RF/Microwave PCB Design and Layout Guide

Posted on 2022-04-22

射频 (RF) 和微波 PCB 是需要特殊设计和布局的流行 PCB。在本指南中,您将了解构成成功射频/微波PCB 设计的要素,包括设计注意事项、材料选择、集成组件等。

什么是射频和微波 PCB?
材料和电路板集 集
PCB 材料、生产和组装

什么是射频和微波 PCB?
射频和微波电路板处理从手机到军用雷达的通信中常用的兆赫兹到千兆赫兹(极低频到极高频)频率范围内的信号。在布局、制造和组装建议方面,RF 和微波 PCB 是一回事。

传输线是将能量从一个点传输到另一个点的导线或导体。这些是铜结构,可通过 PCB 传输电信号而不会中断或干扰,并防止电磁干扰 (EMI)。


strip line
Surface microstrip (copper traces will run across the surface)
microstrip docking
Strip line from edge to symmetrical
Integrated microstrip
Strip lines are usually embedded, and microstrips are located on the surface. Coplanarity is another type of transmission line.
All transmission line structures will carry the impedance.

Integrated Components
The exact components will vary depending on the specific PCB, but the following list details the important components commonly found in RF/Microwave PCB designs:

bluetooth diagram
Layout techniques and strategies
You need to know the impedance of the transmission line, which is also directly related to the PCB material you choose. The engineer will help determine what type of power line is required.
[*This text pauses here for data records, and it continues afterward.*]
/-- R18, 1.12: an ANSWER on another port than the one the exchange was sent on completes it. -/
theorem test_answer : ((after (.answerArrival 1 tag300 1 [9]) (opened (sentOnce 1 lateSent))).ex.results,
    ((after (.answerArrival 1 tag300 1 [9]) (opened (sentOnce 1 lateSent))).live 300).map (·.payload)) = ([300], some [9]) := by decide +kernel

/-- 1.12, step 4: a REPEATABLE exchange whose answer wait expires is WAITING with RESEND at the same attempt. -/
theorem test_answer_wait : ((after (.answerWaitExpiry 300) (opened (sentOnce 1 lateSent))).live 300).map (fun e => (e.phase, e.attempt)) =
    some (.waiting .resend, 1) := by decide +kernel

/-- 1.12, step 7: a SINGLE-SHOT exchange whose answer wait expires on P0 is TRACING on P1. -/
theorem test_single_shot_traced : ((after (.answerWaitExpiry 300) (opened (sentOnce 2 lateSent))).live 300).map (fun e => (e.phase, e.traces)) =
    some (.tracing 1 2050000 2000000, 1) := by decide +kernel

/-- R6: slot 301, admitted before slot 300 but behind it on the ready list of P0, stands first once the list
has been emptied by a lost link and refilled. -/
theorem test_restart_refills_in_order :
    let s := (((opened (sentOnce 1 (.waiting .resend))).setRec 301 ⟨0, some { sentOnce 1 (.waiting .firstSend) with session := 7002 }⟩).setOrder
      [301, 300]).setEntryAt ⟨setIndex 7002 12, 0⟩ (some ⟨7002, 12, some 0, 1, false, none⟩)
    (((s.settleReady.cutLink 0 .down).settleReady.modPort 0 (fun x => { x with state := .up })).settleReady).ready 0 = [301, 300] := by
  decide +kernel

/-- R67, R122: the trace pending on P0 is handed back, and its next is pending on P1 at the same count. -/
theorem test_trace_handed_back :
    let t := (traceWaiting.modLive 300 (fun e => { e with traces := 2 })).dropLink 0 .down
    ((t.live 300).map (fun e => (e.phase, e.traces)), (t.port 1).pendingTraces) = (some (.tracing 1 2050000 2000000, 2), [300]) := by decide +kernel

/-- R66: a frame 10.001 ms old has left the history. -/
theorem test_integrity_window :
    ((after (.damagedFrame 0) (fabric.setPort 0 { upPort 5 4 with history := 1989999 :: List.replicate 6 1990000 })).port 0).history.length = 7 := by
  decide +kernel

/-- Table 5-5: the miss at 648 takes the cell from step 0 to step 1 and the miss count to 1. -/
theorem test_probe_miss :
    let x := (after (.probeWaitExpiry 12 0) (fabric.setCell 12 0 { good with inFlight := some ⟨1992000, 2000000⟩ })).cell 12 0
    (x.step, x.misses, x.inFlight) = (1, 1, none) := by decide +kernel

/-- Table 5-5: the slow echo of 5 ms takes the cell from step 1 to step 2 and the miss count to 0. -/
theorem test_slow_echo :
    let x := (after (.echo 0 12 7) (fabric.setCell 12 0 { good with step := 1, misses := 1, inFlight := some ⟨1995000, 2003000⟩ })).cell 12 0
    (x.step, x.misses, x.quiet) = (2, 0, 0) := by decide +kernel

/-- R40: an accepted PIN of the pair (7001, 12) to way 3 on P1. -/
theorem test_pin_reply :
    let s := after .pin (asking fabric 12 [0, 0, 27, 89, 12, 1, 3])
    s.link.replies = [⟨12, .done, .pinned 3 1⟩] ∧ s.entryAt ⟨21, 3⟩ = some ⟨7001, 12, some 1, 0, false, none⟩ := by decide +kernel

/-- R128: the sighting of 8.8 is composed as it stands at its start. -/
theorem test_sighting_composed :
    let s := (((fabric.setPort 0 (upPort 3 4)).setPort 1 { upPort 5 0 with state := .down }).setPort 2
      { upPort 5 4 with state := .quiescing }).setOutstanding 0 [1, 2, 3]
    (after (.rowFrameStart true) (s.setRow { s.row with pending := .sighting })).row.phase =
      .sending (.sighting 3 .active [⟨3, 1, 0, 3⟩, ⟨5, 1, 1, 0⟩]) := by decide +kernel

/-- 11.5: the load of a good image enters STANDBY as LOADED. -/
theorem test_load_enters_standby :
    let image := sealFrame ([70, 1] ++ Config.defaults.toList.flatMap (bytesOf 2) ++ List.replicate 8 0)
    let s := after (.eepromLoadComplete (some image) false) State.reset
    s.station.state = .standby ∧ s.link.notices.map (·.body) = [.started 0 ⟨true, false, false⟩ (some .loaded)] := by decide +kernel

/-! ## Witnesses: the hypotheses of each statement, clause by clause, can be met together -/

/-- The part while the RESET pin is held asserted. -/
def held : State := State.reset.fullResetHeld ⟨true, true, false⟩

/-- An image with the given items, closed by its check sequence. -/
def imageOf (first : Byte) (items : Config.Settings) : List Byte :=
  sealFrame (first :: 1 :: items.toList.flatMap (bytesOf 2) ++ List.replicate 8 0)

theorem witness_StepsRunTheQueue :
    { State.reset with pending := [.admission, .flush] }.pending = .admission :: [.flush] ∧
    State.reset.pending = [] ∧ State.reset.station.pinAsserted = false ∧ held.pending = [] ∧ held.station.pinAsserted = true := by
  decide +kernel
The RF/Microwave PCB layout is typically a transmission line on top, copper traces followed by a dielectric material. The second layer is the ground or force plane. All this directly affects the impedance of the transmission line, the width of the copper tracks and the height of the material on the board.

Noise is one of the most important problems in RF/Microwave circuits. These types of circuit boards are often made from digital power supplies, which means they can be noisy. It is important to isolate the RF part of the circuit to avoid such interference. In some cases, you can protect your circuit from cosmic noise; other times you need a grounded barrier or shield around the circuit.

Materials and Board Stacks
RF and microwave printed circuit boards are often manufactured using advanced composite materials with very specific properties of dielectric constant (Er), loss tangent and coefficient of thermal expansion (CTE).

High frequency circuit materials with low stable Er and loss tangent allow high speed signals to pass through the PCB with lower impedance than standard FR-4 PCB materials. These materials can be mixed in one package for optimum performance and economy.

It is important to consider impedance calculations, which are closely related to material selection. Dual layer boards are relatively simple, but multilayer PCBs can be more complex. For example, in a stack of RF/Microwave printed circuit boards, the transmission lines and ground planes must be adjacent to each other. If separated by two layers, engineers use software to help design the correct stack to determine the height and weight of all layers.

Some materials are more suitable for RF/MW PCBs than others, but this depends on the frequency. For example, Teflon is ideal for high frequency printed circuit boards due to its low loss tangent.

Skin effect and loss tangent
Skin effect refers to the noise picked up on the board by the copper traces. The loss tangent is a measure of the dielectric loss caused by electromagnetic energy. High frequency circuit materials with low stable Er and loss tangent allow high speed signals to pass through the PCB with lower impedance than standard FR-4 PCB materials.

RF/Microwave printed circuit boards typically use materials with lower loss tangents.